Logging

Scrapy提供了log功能。您可以通过 logging 模块使用。

Log levels

Scrapy提供5层logging级别:

  1. CRITICAL - 严重错误(critical)
  2. ERROR - 一般错误(regular errors)
  3. WARNING - 警告信息(warning messages)
  4. INFO - 一般信息(informational messages)
  5. DEBUG - 调试信息(debugging messages)

默认情况下python的logging模块将日志打印到了标准输出中,且只显示了大于等于WARNING级别的日志,这说明默认的日志级别设置为WARNING(日志级别等级CRITICAL > ERROR > WARNING > INFO > DEBUG,默认的日志格式为DEBUG级别

如何设置log级别

您可以通过终端选项(command line option) --loglevel/-L 或 LOG_LEVEL 来设置log级别。

  • scrapy crawl tencent_crawl -L INFO

  • 可以修改配置文件settings.py,添加

LOG_LEVEL='INFO'

在Spider中添加log

Scrapy为每个Spider实例记录器提供了一个logger,可以这样访问:

import scrapy

class MySpider(scrapy.Spider):

    name = 'myspider'
    start_urls = ['http://scrapinghub.com']

    def parse(self, response):
        self.logger.info('Parse function called on %s', response.url)

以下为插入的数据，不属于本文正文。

/-- What a wait leaves that reads `m` busy answers and then `v`, going on under `c`. -/
def waitOver (s : State) (m : Nat) (v : Word32) (o : Oracle) (c : Ctl) : State := { s with
  work := { s.work with polls := s.work.polls + m, ret := v }
  oracle := o
  trace := s.trace ++ (drawMany Oracle.nextStatus m s.oracle).1.map (.rd offStatus) ++ [.rd offStatus v]
  ctl := c }

theorem waitOver_zero (s : State) (v : Word32) (o : Oracle) (c : Ctl) :
    waitOver s 0 v o c = (readDone s offStatus v o).setCtl c := by
  simp [waitOver, drawMany, readDone, State.setCtl, State.setRet, State.emit, State.setOracle]

/-- The first busy answer, then the rest of the wait. -/
theorem waitOver_busyPolled (s : State) (m : Nat) (v : Word32) (o : Oracle) (c : Ctl) :
    waitOver (busyPolled (readDone s offStatus s.oracle.nextStatus.1 s.oracle.nextStatus.2)) m v o c =
      waitOver s (m + 1) v o c := by
  simp [waitOver, busyPolled, readDone, drawMany_succ, State.setWork, State.setRet, State.emit, State.setOracle,
    Nat.add_assoc, Nat.add_comm 1]

/-- The loop from a poll on: `m` busy answers below the poll limit, then one with BUSY clear. -/
theorem tickRun_polls {m : Nat} {s : State} {op : Instr} {phase : List Prim} {callers : List Frame} {v : Word32}
    {o : Oracle} (h : s.ctl = .run op (.poll :: .pollTest :: phase) callers)
    (hbusy : ∀ b ∈ (drawMany Oracle.nextStatus m s.oracle).1, isReadyWord s.cfg b = false)
    (ho : (drawMany Oracle.nextStatus m s.oracle).2.nextStatus = (v, o)) (hv : isReadyWord s.cfg v = true)
    (hl : ∀ k, s.cfg.pollLimit = some k → s.work.polls + m < k) :
    tickRun (2 * m + 2) s = .next (waitOver s m v o (.run op phase callers)) := by
  induction m generalizing s with
  | zero =>
    rw [waitOver_zero]
    exact (twoSteps_poll_ready h ho hv).tickRun (by simp [State.isIdle, h]) 0
  | succ m ih =>
    obtain ⟨hb, hbusy⟩ := List.forall_mem_cons.mp hbusy
    have hlimit : pollLimitReached s (s.work.polls + 1) = false := by
      rw [Bool.eq_false_iff, ne_eq, pollLimitReached_eq_true_iff]
      rintro ⟨k, hk, hle⟩
      have := hl k hk
      omega
    have hturn := twoSteps_poll_busy h Prod.mk.eta.symm hb hlimit
    have hrest := ih (s := busyPolled (readDone s offStatus s.oracle.nextStatus.1 s.oracle.nextStatus.2)) h hbusy ho hv
      fun k hk => (Nat.add_right_comm _ 1 m).trans_lt (hl k hk)
    rw [show 2 * (m + 1) + 2 = 2 * m + 2 + 2 by omega, hturn.tickRun (by simp [State.isIdle, h]), hrest,
      waitOver_busyPolled]

/-- Settles O22: the poll count is reset, and the loop runs to the first answer with BUSY clear (`tickRun_polls`). -/
theorem fairWaitsEnd : Obligations.FairWaitsEnd := by
  intro s op phase callers n h hfair hl
  obtain ⟨m, hm, hbusy, hv⟩ := readyEventually_first hfair
  obtain ⟨v, o, ho⟩ : ∃ v o, (drawMany Oracle.nextStatus m s.oracle).2.nextStatus = (v, o) := ⟨_, _, rfl⟩
  rw [ho] at hv
  refine ⟨m, v, o, hm, hbusy, ho, hv, ?_⟩
  have hinit : tick s = .next (waitBegun s (.run op (.poll :: .pollTest :: phase) callers)) :=
    (tick_of_run (by simp [State.isIdle, h])).trans (seqStep_cons h)
  have hloop := tickRun_polls (s := waitBegun s (.run op (.poll :: .pollTest :: phase) callers)) rfl hbusy ho hv
    fun k hk => (Nat.zero_add m).trans_lt (hm.trans_lt (hl k hk))
  rw [tickRun_succ hinit, hloop]
  simp [waitOver, waitBegun, State.setCtl, State.setWork]

end Sys2Proof.Machine

/-! # The bit-address translator: the formulas in every state, and COMPOSE as a bijection -/

namespace Sys2Proof.Machine
open Sys2Proof Host

/-! ### The fields of a physical bit address (R134) -/

theorem isRow_iff_toNat_lt {r : Word32} : isRow r = true ↔ r.toNat < 2 := by
  rw [isRow_iff, ← BitVec.toNat_inj, ← BitVec.toNat_inj]
  change r.toNat = 0 ∨ r.toNat = 1 ↔ _
  omega

theorem toNat_bitOf (pa : PhysBit) : (bitOf pa).toNat = pa.toNat / 128 := by
  have hlt := pa.isLt
  rw [bitOf, BitVec.extractLsb'_toNat, Nat.shiftRight_eq_div_pow]
  omega

theorem toNat_wordOf (pa : PhysBit) : (wordOf pa).toNat = pa.toNat / 2 % 64 := by
  rw [wordOf, BitVec.extractLsb'_toNat, Nat.shiftRight_eq_div_pow]

theorem toNat_rowOf (pa : PhysBit) : (rowOf pa).toNat = pa.toNat % 2 := rfl

theorem toNat_physWordOf (pa : PhysBit) : (physWordOf pa).toNat = pa.toNat % 128 := rfl

theorem toNat_physBitOf {a : Word32} (h : a.toNat < 4096) : (physBitOf a).toNat = a.toNat :=
  (BitVec.toNat_setWidth 12 a).trans (Nat.mod_eq_of_lt h)

theorem composeAddr_toNat_lt {r : Word32} (hr : isRow r = true) (w b : Word32) : (composeAddr w b r).toNat < 4096 :=
  of_decide_eq_true (isPhysBit_composeAddr hr w b)

/-- COMPOSE of the three fields gives the address back: with operands of the fields' widths it is the ADR format. -/
theorem physBitOf_composeAddr_fields (pa : PhysBit) : physBitOf (composeAddr ((wordOf pa).setWidth 32)
    ((bitOf pa).setWidth 32) ((rowOf pa).setWidth 32)) = pa := by
  have hsum : (encodeAdrProg (bitOf pa) (wordOf pa) (rowOf pa)).toNat = pa.toNat := by
    rw [encodeAdrProg_toNat, toNat_bitOf, toNat_wordOf, toNat_rowOf]
    omega
  rw [← encodeAdrProg_eq_composeAddr]
  apply BitVec.eq_of_toNat_eq
  rw [toNat_physBitOf (hsum.trans_lt pa.isLt), hsum]

/-! ### Word addresses wrap at 64 (R135) -/

theorem add_mul_64_and_0x3F (w t : Word32) : (w + 64 * t) &&& 0x3F = w &&& 0x3F := by
  have hmask (x : Word32) : (x &&& 0x3F).toNat = x.toNat % 64 :=
    (BitVec.toNat_and x 0x3F).trans (Nat.and_two_pow_sub_one_eq_mod x.toNat 6)
  apply BitVec.eq_of_toNat_eq
  rw [hmask, hmask]
  bv_omega

theorem composeAddr_add_mul_64 (w t b r : Word32) : composeAddr (w + 64 * t) b r = composeAddr w b r := by
  rw [composeAddr, add_mul_64_and_0x3F, composeAddr]

/-- Settles O7: the address as the sum of its places (`composeAddr_toNat`), each field as a quotient of it, the fields
put together again (`physBitOf_composeAddr_fields`), and the word operand's mask (`composeAddr_add_mul_64`). -/
theorem composeIsABijection : Obligations.ComposeIsABijection := by
  refine ⟨fun w b r hw hb hr => ?_, physBitOf_composeAddr_fields, fun w t b r => ⟨composeAddr_add_mul_64 w t b r, ?_⟩⟩
  · have hrow : isRow r = true := isRow_iff_toNat_lt.mpr hr
    have hlt := composeAddr_toNat_lt hrow w b
    have hsum := composeAddr_toNat hrow w b
    rw [toNat_bitOf, toNat_wordOf, toNat_rowOf, toNat_physWordOf, physWordAddr_toNat hrow, toNat_physBitOf hlt]
    omega
  · rw [physWordAddr_eq, physWordAddr_eq, composeAddr_add_mul_64]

logger是用Spider的名称创建的,但是你可以用你想要的任何自定义logging
例如:

import logging
import scrapy

logger = logging.getLogger('zhangsan')

class MySpider(scrapy.Spider):

    name = 'myspider'
    start_urls = ['http://scrapinghub.com']

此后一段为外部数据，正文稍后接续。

-- ==== Sys2Proof/Certificates/Slice0/Obligations.lean ====
section
/-! DEFINITION. The statements for the provers, one `def Obligations.<Name> : Prop` each; OBLIGATIONS.json lists them. -/

open Sys2Proof Sys2Proof.Machine

/-! ### Encoding -/

/-- The words 30_encoding.md R104 and 95_test_vectors.md section 2 spell out decode as they say. -/
def Obligations.SpecExampleWordsDecode : Prop :=
  decode 0x00010202#32 = .ok (.fadd 2 0 1) ∧ decode 0x00043008#32 = .ok (.feq 3 4)
    ∧ decode 0x00000112#32 = .ok (.padd 1 0 0) ∧ decode 0x00103221#32 = .ok (.esign 2 3 0 1)
    ∧ decode 0x03210022#32 = .ok (.everify 0 1 2 3) ∧ decode 0x08765011#32 = .ok (.pnew 0 5 6 7 8)
    ∧ decode 0x00087310#32 = .ok (.pinf 3 7 8) ∧ decode 0x00090218#32 = .ok (.pmul 2 0 9)
    ∧ decode 0x00001219#32 = .ok (.sred 2 1) ∧ decode 0x00000415#32 = .ok (.pldg 4)
    ∧ decode 0x00000020#32 = .ok (.ekey 0 0)

/-- Decoding the word of a well-formed command gives it back, for every command and every register operand (R91, R95). -/
def Obligations.DecodeOfEncodeIsTheCommand : Prop :=
  ∀ i : Instr, i.wellFormed = true → decode (encode i) = .ok i

/-- Every word the decoder accepts is the word of the command it reads, which is well formed: no bit is dropped (R96). -/
def Obligations.AcceptedWordsEncodeBack : Prop :=
  ∀ (w : Word) (i : Instr), decode w = .ok i → encode i = w ∧ i.wellFormed = true

/-- R99, whole: what the masks and matches are, when a word selects a row, and that no word selects two. -/
def Obligations.WordsSelectRowsByMaskAndMatch : Prop :=
  (∀ (w : Word) (o : Op), (∃ i, decode w = .ok i ∧ i.op = o) ↔
      (w &&& o.mask = o.matchBits ∧ (o = .esign → w.extractLsb' 8 4 ≠ w.extractLsb' 12 4)))
  ∧ (∀ o : Op, o.mask.extractLsb' 28 4 = 0xF#4 ∧ o.mask.extractLsb' 0 8 = 0xFF#8
      ∧ (∀ n, fieldAt o.mask n = if roleAt o n = .unused then 0xF#4 else if roleAt o n = .pd ∨ roleAt o n = .ps then 0x8#4
          else 0x0#4)
      ∧ o.matchBits.extractLsb' 0 8 = o.opc ∧ o.matchBits.extractLsb' 8 24 = 0#24)
  ∧ (∀ (w : Word) (o o' : Op), w &&& o.mask = o.matchBits → w &&& o'.mask = o'.matchBits → o = o')
  ∧ (Op.fadd.matchBits = 0x00000002#32 ∧ Op.fadd.mask = 0xFFF000FF#32)
  ∧ (Op.padd.matchBits = 0x00000012#32 ∧ Op.padd.mask = 0xFFF888FF#32)

/-- R96, whole: a word is illegal exactly under the five conditions; it is accepted all the same, and it completes with
ILLEGAL_CMD and no other effect. -/
def Obligations.IllegalWordsCompleteWithIllegalCmd : Prop :=
  ∀ w : Word,
    (IllegalWord w ↔ ∀ i, decode w ≠ .ok i)
    ∧ (IllegalWord w →
        (∀ (s : State) (rest : List HostOp), s.busy = false → s.host = .write 0x00C#12 4 w :: rest →
          ∃ t, step s = .next t ∧ t.busy = true ∧ t.lastCmd = w ∧ t.latch = some { word := w, nmode := s.nmode })
        ∧ ∀ (s : State) (l : Latch), s.latch = some l → l.word = w → (s.delay = 0 ∨ s.host = []) →
          ∃ t, step s = .next t ∧ RaisedOnly .illegalCmd s t)

/-! ### The step -/

/-- One step is the completion of the latched command when it is due, or one host input, or nothing (R73, R240, R257); and
serving a host input is the bus access it names, at every offset and width and with every datum, or one poll of STATUS by WAIT
(30_encoding.md R105), or the hardware reset (R281). The latency `delay`, the list `host`, the polling of WAIT and the reset
input as an entry of the list are the model's own (log entries 1, 3, 16 and 19). -/
def Obligations.StepRunsTheDecodedCommand : Prop :=
  (∀ (s : State) (l : Latch) (i : Instr), s.latch = some l → decode l.word = .ok i → (s.delay = 0 ∨ s.host = []) →
      step s = exec i s)
  ∧ (∀ (s : State) (l : Latch) (op : HostOp) (rest : List HostOp), s.latch = some l → s.host = op :: rest → s.delay ≠ 0 →
      step s = .next (({ s with delay := s.delay - 1 } : State).serve op rest))
  ∧ (∀ (s : State) (op : HostOp) (rest : List HostOp), s.latch = none → s.host = op :: rest →
      step s = .next (s.serve op rest))
  ∧ (∀ s : State, s.latch = none → s.host = [] → step s = .next s)
  ∧ (∀ (s : State) (rest : List HostOp),
      (∀ (off : BitVec 12) (size : Nat), s.serve (.read off size) rest = ({ s with host := rest } : State).busRead off size)
      ∧ (∀ (off : BitVec 12) (size : Nat) (d : Word),
        s.serve (.write off size d) rest = ({ s with host := rest } : State).busWrite off size d)
      ∧ s.serve .wait rest
          = { s with host := if s.busy then .wait :: rest else rest, resp := some (.data s.statusWord) }
      ∧ (s.serve .hwReset rest).host = rest ∧ SameCore State.reset (s.serve .hwReset rest))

    def parse(self, response):
        logger.info('Parse function called on %s', response.url)

Logging设置

以下设置可以被用来配置logging:

LOG_ENABLED

默认: True,启用logging

LOG_ENCODING

默认: 'utf-8',logging使用的编码

LOG_FILE

默认: None,logging输出的文件名

LOG_LEVEL

默认: 'DEBUG',log的最低级别

LOG_STDOUT

默认: False

如果为 True,进程所有的标准输出(及错误)将会被重定向到log中。例如,执行 print 'hello' ,其将会在Scrapy log中显示。

案例(一)

tencent_crawl.py添加日志信息如下:

    '''
    添加日志信息
    '''
    print 'print',response.url

    self.logger.info('info on %s', response.url)
    self.logger.warning('WARNING on %s', response.url)
    self.logger.debug('info on %s', response.url)
    self.logger.error('info on %s', response.url)

完整版如下:

# -*- coding:utf-8 -*-
import scrapy
from tutorial.items import RecruitItem
from scrapy.spiders import CrawlSpider, Rule
from scrapy.linkextractors import LinkExtractor

class RecruitSpider(CrawlSpider):
    name = "tencent_crawl"
    allowed_domains = ["hr.tencent.com"]
    start_urls = [
        "http://hr.tencent.com/position.php?&start=0#a"
    ]


    #提取匹配 'http://hr.tencent.com/position.php?&start=\d+'的链接
    page_lx = LinkExtractor(allow=('start=\d+'))

    rules = [
        #提取匹配,并使用spider的parse方法进行分析;并跟进链接(没有callback意味着follow默认为True)
        Rule(page_lx, callback='parseContent',follow=True)
    ]

    def parseContent(self, response):

        #print("print settings: %s" % self.settings['LOG_FILE'])
        '''
        添加日志信息
        '''
        print 'print',response.url

        self.logger.info('info on %s', response.url)
        self.logger.warning('WARNING on %s', response.url)
        self.logger.debug('info on %s', response.url)
        self.logger.error('info on %s', response.url)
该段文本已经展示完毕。